In the listing below, find the line that contains "and ports -/" and the line that contains "theorem State.releaseUse_only (s". Quote both and every line between them, exactly, and nothing more.

DATA PROVIDED Start Marker

theorem OnlyChanges.set_mcp {bs : List Block} {s u : State} (h : OnlyChanges bs s u) (v : Mcp)
    (hb : Block.mcp ∈ bs := by decide) : OnlyChanges bs s { u with mcp := v } := fun b n => by
  have h := h b n; cases b <;> first | exact h | exact absurd hb n

theorem OnlyChanges.set_rrs {bs : List Block} {s u : State} (h : OnlyChanges bs s u) (v : Rrs)
    (hb : Block.rrs ∈ bs := by decide) : OnlyChanges bs s { u with rrs := v } := fun b n => by
  have h := h b n; cases b <;> first | exact h | exact absurd hb n

theorem OnlyChanges.set_cph {bs : List Block} {s u : State} (h : OnlyChanges bs s u) (v : Cph)
    (hb : Block.cph ∈ bs := by decide) : OnlyChanges bs s { u with cph := v } := fun b n => by
  have h := h b n; cases b <;> first | exact h | exact absurd hb n

theorem OnlyChanges.set_cxm {bs : List Block} {s u : State} (h : OnlyChanges bs s u) (v : Cxm)
    (hb : Block.cxm ∈ bs := by decide) : OnlyChanges bs s { u with cxm := v } := fun b n => by
  have h := h b n; cases b <;> first | exact h | exact absurd hb n

theorem OnlyChanges.set_stg {bs : List Block} {s u : State} (h : OnlyChanges bs s u) (v : Stg)
    (hb : Block.stg ∈ bs := by decide) : OnlyChanges bs s { u with stg := v } := fun b n => by
  have h := h b n; cases b <;> first | exact h | exact absurd hb n

theorem OnlyChanges.set_mar {bs : List Block} {s u : State} (h : OnlyChanges bs s u) (v : Mar)
    (hb : Block.mar ∈ bs := by decide) : OnlyChanges bs s { u with mar := v } := fun b n => by
  have h := h b n; cases b <;> first | exact h | exact absurd hb n

theorem OnlyChanges.set_aut {bs : List Block} {s u : State} (h : OnlyChanges bs s u) (v : Aut)
    (hb : Block.aut ∈ bs := by decide) : OnlyChanges bs s { u with aut := v } := fun b n => by
  have h := h b n; cases b <;> first | exact h | exact absurd hb n

theorem OnlyChanges.set_rsp {bs : List Block} {s u : State} (h : OnlyChanges bs s u) (v : Rsp)
    (hb : Block.rsp ∈ bs := by decide) : OnlyChanges bs s { u with rsp := v } := fun b n => by
  have h := h b n; cases b <;> first | exact h | exact absurd hb n

theorem OnlyChanges.set_wsq {bs : List Block} {s u : State} (h : OnlyChanges bs s u) (v : Wsq)
    (hb : Block.wsq ∈ bs := by decide) : OnlyChanges bs s { u with wsq := v } := fun b n => by
  have h := h b n; cases b <;> first | exact h | exact absurd hb n

theorem OnlyChanges.set_rtb {bs : List Block} {s u : State} (h : OnlyChanges bs s u) (v : Rtb)
    (hb : Block.rtb ∈ bs := by decide) : OnlyChanges bs s { u with rtb := v } := fun b n => by
  have h := h b n; cases b <;> first | exact h | exact absurd hb n

theorem OnlyChanges.set_mgc {bs : List Block} {s u : State} (h : OnlyChanges bs s u) (v : Mgc)
    (hb : Block.mgc ∈ bs := by decide) : OnlyChanges bs s { u with mgc := v } := fun b n => by
  have h := h b n; cases b <;> first | exact h | exact absurd hb n

theorem OnlyChanges.set_cfs {bs : List Block} {s u : State} (h : OnlyChanges bs s u) (v : Cfs)
    (hb : Block.cfs ∈ bs := by decide) : OnlyChanges bs s { u with cfs := v } := fun b n => by
  have h := h b n; cases b <;> first | exact h | exact absurd hb n

/-! ### Record updates -/

theorem State.raise_only (s : State) (f : Flag) : OnlyChanges [.mgc] s (s.raise f) := by
  intro b hb; cases b <;> first | rfl | exact absurd (by decide) hb

theorem State.raiseSet_only (s : State) (f : BitVec 13) : OnlyChanges [.mgc] s (s.raiseSet f) := by
  intro b hb; cases b <;> first | rfl | exact absurd (by decide) hb

theorem State.advance_only (s : State) (t : Nat) : OnlyChanges [.clock] s (s.advance t) := by
  intro b hb; cases b <;> first | rfl | exact absurd (by decide) hb

theorem State.framed_only (s : State) (p : Port) (f : Framer) : OnlyChanges [.fcp, .mcp] s (s.framed p f) := by
  cases p <;> intro b hb <;> cases b <;> first | rfl | exact absurd (by decide) hb

theorem State.sendFront_only (s : State) (f : Frame) : OnlyChanges [.fcp] s (s.sendFront f) := by
  intro b hb; cases b <;> first | rfl | exact absurd (by decide) hb

theorem State.sendMedia_only (s : State) (f : Frame) : OnlyChanges [.mcp] s (s.sendMedia f) := by
  intro b hb; cases b <;> first | rfl | exact absurd (by decide) hb

theorem State.sendFrontData_only (s : State) (t : Fin 32) (x : Sector) (r : Option (BitVec 13)) :
    OnlyChanges [.fcp] s (s.sendFrontData t x r) := by
  intro b hb; cases b <;> first | rfl | exact absurd (by decide) hb

theorem State.modLane_only (s : State) (m : Fin 130) (f : Lane → Lane) : OnlyChanges [.mcp] s (s.modLane m f) := by
  intro b hb; cases b <;> first | rfl | exact absurd (by decide) hb

theorem State.settleTag_only (s : State) (m : Fin 130) : OnlyChanges [.mcp, .mar] s (s.settleTag m) := by
  intro b hb; cases b <;> first | rfl | exact absurd (by decide) hb

theorem State.modSlot_only (s : State) (i : Fin 18) (f : Slot → Slot) : OnlyChanges [.cph] s (s.modSlot i f) := by
  intro b hb; cases b <;> first | rfl | exact absurd (by decide) hb

theorem State.setCtx_only (s : State) (t : Fin 32) (c : Option Context) : OnlyChanges [.cxm] s (s.setCtx t c) := by
  intro b hb; cases b <;> first | rfl | exact absurd (by decide) hb

theorem State.modCtx_only (s : State) (t : Fin 32) (f : Context → Context) : OnlyChanges [.cxm] s (s.modCtx t f) := by
  intro b hb; cases b <;> first | rfl | exact absurd (by decide) hb

theorem State.modSeg_only (s : State) (t : Fin 32) (i : Nat) (f : Segment → Segment) :
    OnlyChanges [.cxm] s (s.modSeg t i f) := by
  intro b hb; cases b <;> first | rfl | exact absurd (by decide) hb

theorem State.dropHeld_only (s : State) (p : Fin 130 → Bool) : OnlyChanges [.cph] s (s.dropHeld p) := by
  intro b hb; cases b <;> first | rfl | exact absurd (by decide) hb

theorem State.discardReply_only (s : State) (f : BitVec 13) : OnlyChanges [.mgc] s (s.discardReply f) := by
  intro b hb; cases b <;> first | rfl | exact absurd (by decide) hb

theorem State.dropEnvelopes_only (s : State) (p : Envelope → Bool) : OnlyChanges [.aut] s (s.dropEnvelopes p) := by
  intro b hb; cases b <;> first | rfl | exact absurd (by decide) hb

theorem State.draw_only (s : State) : OnlyChanges [.draws] s (s.draw.1) := by
  intro b hb; cases b <;> first | rfl | exact absurd (by decide) hb

theorem State.modWork_only (s : State) (id : Nat) (f : Work → Work) : OnlyChanges [.mgc] s (s.modWork id f) := by
  intro b hb; cases b <;> first | rfl | exact absurd (by decide) hb

theorem State.finish_only (s : State) (id : Nat) (r : Reply) : OnlyChanges [.mgc] s (s.finish id r) := by
  intro b hb; cases b <;> first | rfl | exact absurd (by decide) hb

theorem State.setAuthority_only (s : State) (i : Fin 8) (a : Authority) :
    OnlyChanges [.aut] s (s.setAuthority i a) := by
  intro b hb; cases b <;> first | rfl | exact absurd (by decide) hb

theorem State.clearThrottle_only (s : State) (i : Fin 8) : OnlyChanges [.aut] s (s.clearThrottle i) := by
  intro b hb; cases b <;> first | rfl | exact absurd (by decide) hb

theorem State.markReleased_only (s : State) (i : Fin 18) : OnlyChanges [.cxm] s (s.markReleased i) := by
  intro b hb; cases b <;> first | rfl | exact absurd (by decide) hb

theorem State.startThrottles_only (s : State) : OnlyChanges [.aut] s (s.startThrottles) := by
  intro b hb; cases b <;> first | rfl | exact absurd (by decide) hb

theorem State.startConversion_only (s : State) (c : Conversion) : OnlyChanges [.bsc] s (s.startConversion c) := by
  intro b hb; cases b <;> first | rfl | exact absurd (by decide) hb

theorem State.powerStatus_only (s : State) (v : Byte) : OnlyChanges [.fcp] s (s.powerStatus v) := by
  intro b hb; cases b <;> first | rfl | exact absurd (by decide) hb

/-! ### Uses, tags and ports -/

/-- The seal on last use touches the Cipher Path only (R27). -/
theorem State.sealIfDue_only (s : State) (i : Fin 18) : OnlyChanges [.cph] s (s.sealIfDue i) := by
  unfold State.sealIfDue; split
  · split
    · exact State.modSlot_only _ _ _
    · exact .refl _ _
  · exact .refl _ _

/-- A released use touches the Cipher Path only (R25). -/
theorem State.releaseUse_only (s : State) (i : Fin 18) : OnlyChanges [.cph] s (s.releaseUse i) := (State.modSlot_only _ _ _).trans (State.sealIfDue_only _ _)

/-- An ABORT sent down changes the lane, the media send order and the issued list (R58). -/
theorem State.quiesce_only (s : State) (m : Fin 130) : OnlyChanges [.mcp, .mar] s (s.quiesce m) := by
  unfold State.quiesce; split
  · exact .refl _ _
  · exact (State.settleTag_only _ _).then ((State.modLane_only _ _ _).trans (State.sendMedia_only _ _))

/-- The segment of a host tag is found under its front tag and its index (R20). -/
theorem State.segAt_some {s : State} {m : Fin 130} {t : Fin 32} {i : Nat} {c : Context} {g : Segment}
    (h : s.segAt m = some (t, i, c, g)) : hostTag t i = m ∧ i < 4 ∧ s.ctx t = some c ∧ c.segs[i]? = some g := by
  unfold State.segAt at h
  split at h
  · cases h
  · next ho =>
    unfold tagOwner at ho
    split at ho
    · cases ho
      split at h
      · cases h
      · next hc =>
        simp only [Option.map_eq_some_iff, Prod.mk.injEq] at h
        obtain ⟨_, ha, rfl, rfl, rfl, rfl⟩ := h
        refine ⟨Fin.ext ?_, by omega, hc, ha⟩
        simp only [hostTag]; omega
    · cases ho

/-- When a tag's segment drains (R45, R60). -/
theorem State.draining_iff (s : State) (m : Fin 130) :
    s.draining m = true ↔
      ∃ t i c g, s.segAt m = some (t, i, c, g) ∧ c.state ≠ .aborting ∧ g.phase = .draining ∧ s.mcp.lanes[m].quiesced = false := by
  unfold State.draining
  split
  · next h => simp [h, and_assoc]
  · next h => simp [h]

/-- Why a tag is in use (R72). -/
theorem State.inUse_iff (s : State) (m : Fin 130) :
    s.inUse m = true ↔ m ∈ s.mar.issued ∨ s.quiescing m = true ∨ s.draining m = true := by
  simp [State.inUse, or_assoc]

/-- A tag in use that neither quiesces nor drains has an issued command (R72). -/
theorem State.issued_of_inUse {s : State} {m : Fin 130} (h : s.inUse m = true) (q : s.quiescing m = false)
    (d : s.draining m = false) : m ∈ s.mar.issued := by
  simpa [q, d] using (s.inUse_iff m).1 h

/-- States with the same tags in use have the same number of outstanding commands (R72, R77). -/
theorem State.outstanding_congr {s u : State} (h : ∀ m, u.inUse m = s.inUse m) : u.outstanding = s.outstanding :=
  congrArg (fun p => ((List.finRange 130).filter p).length) (funext h)

/-- Where no tag quiesces or drains, the outstanding commands are the issued ones (R77). -/
theorem State.outstanding_eq_issued (s : State) (hi : s.mar.issued.Nodup) (hq : ∀ m, s.quiescing m = false)
    (hd : ∀ m, s.draining m = false) : s.outstanding = s.mar.issued.length := by
  refine List.Perm.length_eq ((List.perm_ext_iff_of_nodup ((List.nodup_finRange _).filter _) hi).2 fun m => ?_)
  simp [s.inUse_iff, hq, hd]

/-- A command that puts no tag into use adds none to the count (R72, R77). -/
theorem State.outstanding_mono {s u : State} (h : ∀ m, u.inUse m = true → s.inUse m = true) : u.outstanding ≤ s.outstanding :=
  (List.monotone_filter_right _ h).length_le

/-- The tags of sweep chunks and of the own IDENTIFY have no segment to drain (R72). -/
theorem State.draining_of_not_host (s : State) {m : Fin 130} (h : 128 ≤ m.val) : s.draining m = false := by
  simp [State.draining, State.segAt, tagOwner, Nat.not_lt.2 h]

/-- A media timer restarted touches the lanes only (R56). -/
theorem State.restartTimer_only (s : State) (m : Fin 130) : OnlyChanges [.mcp] s (s.restartTimer m) := by
  unfold State.restartTimer; split
  · exact State.modLane_only _ _ _
  · exact .refl _ _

DATA PROVIDED End Marker

■ EXERCISE OUTPUT:
/-! ### Uses, tags and ports -/

/-- The seal on last use touches the Cipher Path only (R27). -/
theorem State.sealIfDue_only (s : State) (i : Fin 18) : OnlyChanges [.cph] s (s.sealIfDue i) := by
  unfold State.sealIfDue; split
  · split
    · exact State.modSlot_only _ _ _
    · exact .refl _ _
  · exact .refl _ _

/-- A released use touches the Cipher Path only (R25). -/
theorem State.releaseUse_only (s : State) (i : Fin 18) : OnlyChanges [.cph] s (s.releaseUse i) := (State.modSlot_only _ _ _).trans (State.sealIfDue_only _ _)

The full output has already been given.